ABSTRACT

That will always, as things go, be Donne’s fate as a poet-great glory, but not broad. He captures an ardent, almost impassioned, few; but has little share in the admiration of the many. He is too bare and direct, and he is too obscure and abstruse. He is at the same time too little and too much a poet. Jonson, indeed, though he en-thusiastically acknowledged him as ‘the first poet in the world for some things’, also remarked in convivial confidence to Drummond, that ‘Donne himself, for not being understood, would perish.’ It is undeniable that the full appreciation of his work, even by his devotees, needs not only all the research, scholarship, acute analysis, and sustained and penetrating diligence and thought that Professor Grierson has given to this new and surely definitive edition: it needs also some temperamental affinity, a certain openness of mind, and freedom from prejudice.
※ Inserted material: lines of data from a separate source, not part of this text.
-- ==== Sys2Proof/Tests/Slice0.lean ====
section
/-! SUPPORT. The model's own tests: the well-formedness smoke, values that the manual works out, and for every statement of
Certificates/Slice0/Obligations.lean a concrete state and operands that meet its hypotheses, at the boundaries of its
clauses. -/
set_option Elab.async false
namespace Sys2Proof.Machine.Tests

/-! ### States -/

/-- The state after reset in a power state, with an empty report queue. -/
def at_ (p : PowerState) : State :=
  (State.reset.setPsc ⟨p, if p = .proving then .running 3000000 else .stopped, true, true, 3, 10000⟩).setLp
    { State.reset.lp with queue := [], attention := false }

/-- RUN, with the settings changed. -/
def runWith (f : Settings → Settings) : State := (at_ .run).setCfg (f (at_ .run).cfg)

/-- Every gauge given one state and a position. -/
def allGauges (x : GaugeState) (p : Option Nat) (s : State) : State :=
  s.setGdu (.replicate 6 { s.gauge 0 with state := x, position := p })

/-- Slot 1 with a card, DRIVING. -/
def withCard (a : Activity) (s : State) : State := s.setSlot 0 { s.slot 0 with card := some 7#32, activity := a }

/-- An entry of host announcement 0. -/
def hostEntry (h : Fin 8) (level arrival : Nat) : Entry := ⟨.host h, .hostMessage, level, 0, .none, .normal, arrival, false⟩

/-- A shown entry without timers. -/
def shownAs (e : Entry) (s : State) : State := s.setShown (some ⟨e, none, none, none⟩)

/-- A sixteen-entry queue of warnings' entries. -/
def fullQueue : List Entry :=
  (List.finRange 48).take 16 |>.map fun w => ⟨.warning w, .infoWarning, 5, 0, .none, .normal, w.val + 1, false⟩

/-- A report record for queues. -/
def aReport : Report := ⟨.saveDone, 0, 0, 0, false⟩

/-- The next state of an outcome, compared as data. -/
def nextOf : Host.Outcome State Fault Refusal → Option State
  | .next t => some t
  | _ => none

/-- The records in the queue after a command. -/
def recordsOf (o : Host.Outcome State Fault Refusal) : List (ReportKind × Byte × BitVec 16) :=
  match o with
  | .next t => t.lp.queue.map fun r => (r.kind, r.subject, r.detail)
  | _ => []

/-- The part is powered and no reply is being sent. -/
def runs (s : State) : Bool := s.powered && decide (s.lp.reply = none)

/-! ### Well-formedness: an ill-formed command for each check -/

theorem test_wf_body_of_241_bytes : wellFormed (.status 0 (List.replicate 241 0)) = false := by decide +kernel
theorem test_wf_body_of_240_bytes : wellFormed (.status 0 (List.replicate 240 0)) = true := by decide +kernel
theorem test_wf_length_byte_in_range : wellFormed (.badLengthByte 2) = false ∧ wellFormed (.badLengthByte 242) = false := by
  decide +kernel
theorem test_wf_length_byte_out_of_range : wellFormed (.badLengthByte 1) = true ∧ wellFormed (.badLengthByte 243) = true := by
  decide +kernel
theorem test_wf_known_kind_as_unknown : wellFormed (.unknownRequest 0 0x53) = false := by decide +kernel
theorem test_wf_unknown_kind : wellFormed (.unknownRequest 0 0x07) = true := by decide +kernel

/-! ### Tables of the manual -/

theorem test_requests_follow_the_kinds : requests.map Request.kind = requestKinds := by decide +kernel
theorem test_kinds_are_distinct : requestKinds.Nodup ∧ requestKinds.length = 58 := by decide +kernel
theorem test_no_word_spells_a_command : decodeTableWord 8 0x01 = none ∧ State.reset.withFetchWord 8 1 = State.reset := by
  decide +kernel

/-- POWER_ON of the machine after reset, with the key off, is the state after reset. -/
theorem test_power_on_gives_the_reset_state : nextOf (exec (.powerOn false) State.reset) = some State.reset := by decide +kernel

/-- The four computations of R7's table. -/
theorem test_r7_table :
    (⟨0, 0, 1023, 3, 2048, -100⟩ : ScanFields).scaled 512 = 924 ∧ (⟨0, 0, 1023, 3, -700, 0⟩ : ScanFields).scaled 3 = -2 ∧
    (⟨0, 0, 1023, 3, 32767, 500⟩ : ScanFields).scaled 1000 = 32499 ∧
    (⟨0, 0, 1023, 3, 32767, 32767⟩ : ScanFields).scaled 1023 = 32767 := by decide +kernel

/-- The mapping that follows R39. -/
theorem test_r39_example : (⟨[(0, 100), (2700, 2800)], 100, 2800⟩ : Calibration).map 1100 = 1200 := by decide +kernel

/-- The filter of depth 4 in chapter 2, conversions 4 and 5. -/
theorem test_filter_of_depth_4 :
    filteredValue (joinFilter 4 496 [500, 508, 1023]) = 631 ∧ filteredValue (joinFilter 4 504 [500, 508, 1023, 496]) = 632 := by
  decide +kernel

/-- The stopping distances of chapter 3's worked sequence. -/
theorem test_stopping_distances : stoppingDistance 10000 1000000 = 51 ∧ stoppingDistance 6000 360000 = 31 := by decide +kernel

/-- The texts of R135's table. -/
theorem test_r135_table :
    fitted 5 (some (hoursText 135)) = word " 2:15" ∧ fitted 5 (some (hoursText (-20))) = word "-0:20" ∧
    fitted 6 (some (hoursText 32767)) = word "546:07" ∧ fitted 5 (some (hoursText 32767)) = word "*****" ∧
    fitted 3 (some (integerText (-5))) = word " -5" ∧ fitted 4 (some (integerText 12345)) = word "****" ∧
    fitted 4 (some Activity.available.word) = word "****" ∧ fitted 3 none = word "---" := by decide +kernel

/-- The cyclic check with polynomial 0x1021 and preset 0xFFFF over the digits 1 to 9. -/
theorem test_check_value : checkValue (word "123456789") = 0x29B1#16 := by decide +kernel

/-- The bytes of a STATUS request, one after another, begin its reply. -/
theorem test_status_frame_received :
    ((requestFrame 9 0x02 []).foldl (fun t b => receiveByte b t) (at_ .run)).lp.reply =
      some ⟨9, 0x02, .ok, (at_ .run).statusReadout⟩ := by decide +kernel

/-! ### Witnesses: the queue, supply and the link -/

/-- A pass under way at W0 with a criterion of three terms, of which some have been read. -/
def reading (values : List Nat) : State :=
  let s := runWith fun c => { c with
    criteria := c.criteria.set 0 [[⟨.constant 9, false⟩, ⟨.constant 7, true⟩], [⟨.constant 3, false⟩]] }
  s.setWeu { s.weu with pass := some ⟨0, 20, false, values⟩ }

/-- The values read in one criterion stand clause by clause, those read before as they were read. -/
theorem test_w2_w38_read : (reading [1]).weu.pass = some ⟨0, 20, false, [1]⟩ ∧ (reading [1]).pending = [] ∧
    ((reading [1]).readOn ((reading [1]).cfg.criteria.get 0) [1] 1) = [1, 248] ∧
    ([1] : List Nat).length ≤ ((reading [1]).cfg.criteria.get 0).flatten.length ∧
    (match exec .criterionEvaluation (reading [1]) with
      | .next t => t.weu.strengths.get 0
      | _ => .notEvaluated) = ⟨true, 3, [1, 3], [[1, 248], [3]], 0⟩ := by decide +kernel

theorem test_w1_w2_queue : (State.reset.setPending [.lineRefresh, .passStart]).pending = [.lineRefresh, .passStart] ∧
    State.reset.pending = [] := by decide +kernel

/-- A store that saves and one without an image. -/
theorem test_w4_stores : ((at_ .run).setCs ⟨.absent, none, true, some .builtIn⟩).cs.saving = some .builtIn ∧
    State.reset.cs.image = .absent ∧ State.reset.cs.saving = none ∧ State.reset.powered = true ∧
    (powerOn false State.reset).cfg.routes.get 20 = .urgent := by decide +kernel
/-- A store whose image matches, and one whose image does not; only the first loads. -/
theorem test_w4_images :
    ((at_ .run).setCs ⟨.written .builtIn, none, false, none⟩).cs.image = .held .builtIn Settings.builtIn.check ∧
    ((at_ .run).setCs ⟨.written .builtIn, none, false, none⟩).cs.loadFails = false ∧
    (∃ c k, ((at_ .run).setCs ⟨.brokenOff .builtIn, none, true, none⟩).cs.image = .held c k ∧ k ≠ c.check) ∧
    ((at_ .run).setCs ⟨.brokenOff .builtIn, none, true, none⟩).cs.loadFails = true := by
  refine ⟨rfl, by simp [Store.loadFails], ?_, by simp [Store.loadFails]⟩
  obtain ⟨k, h⟩ := StoredImage.brokenOff_mismatch .builtIn
  exact ⟨.builtIn, k, h⟩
To some extent, too, even in regard to the work of Donne’s headlong, hedonistic youth, such appreciation is a question of age. Life, fortunately, does not empty her whole cornucopia of delights on man’s devoted head in one generous gesture. She refuses to let him ever irretrievably ‘come of age’. She reserves joys for maturity, joys for antiquity. And Donne is among those intended for life’s meridian-when we look before and after and are compelled to realise that thenceforth, though our wisdom may ripen, it will ripen at the expense of the tree.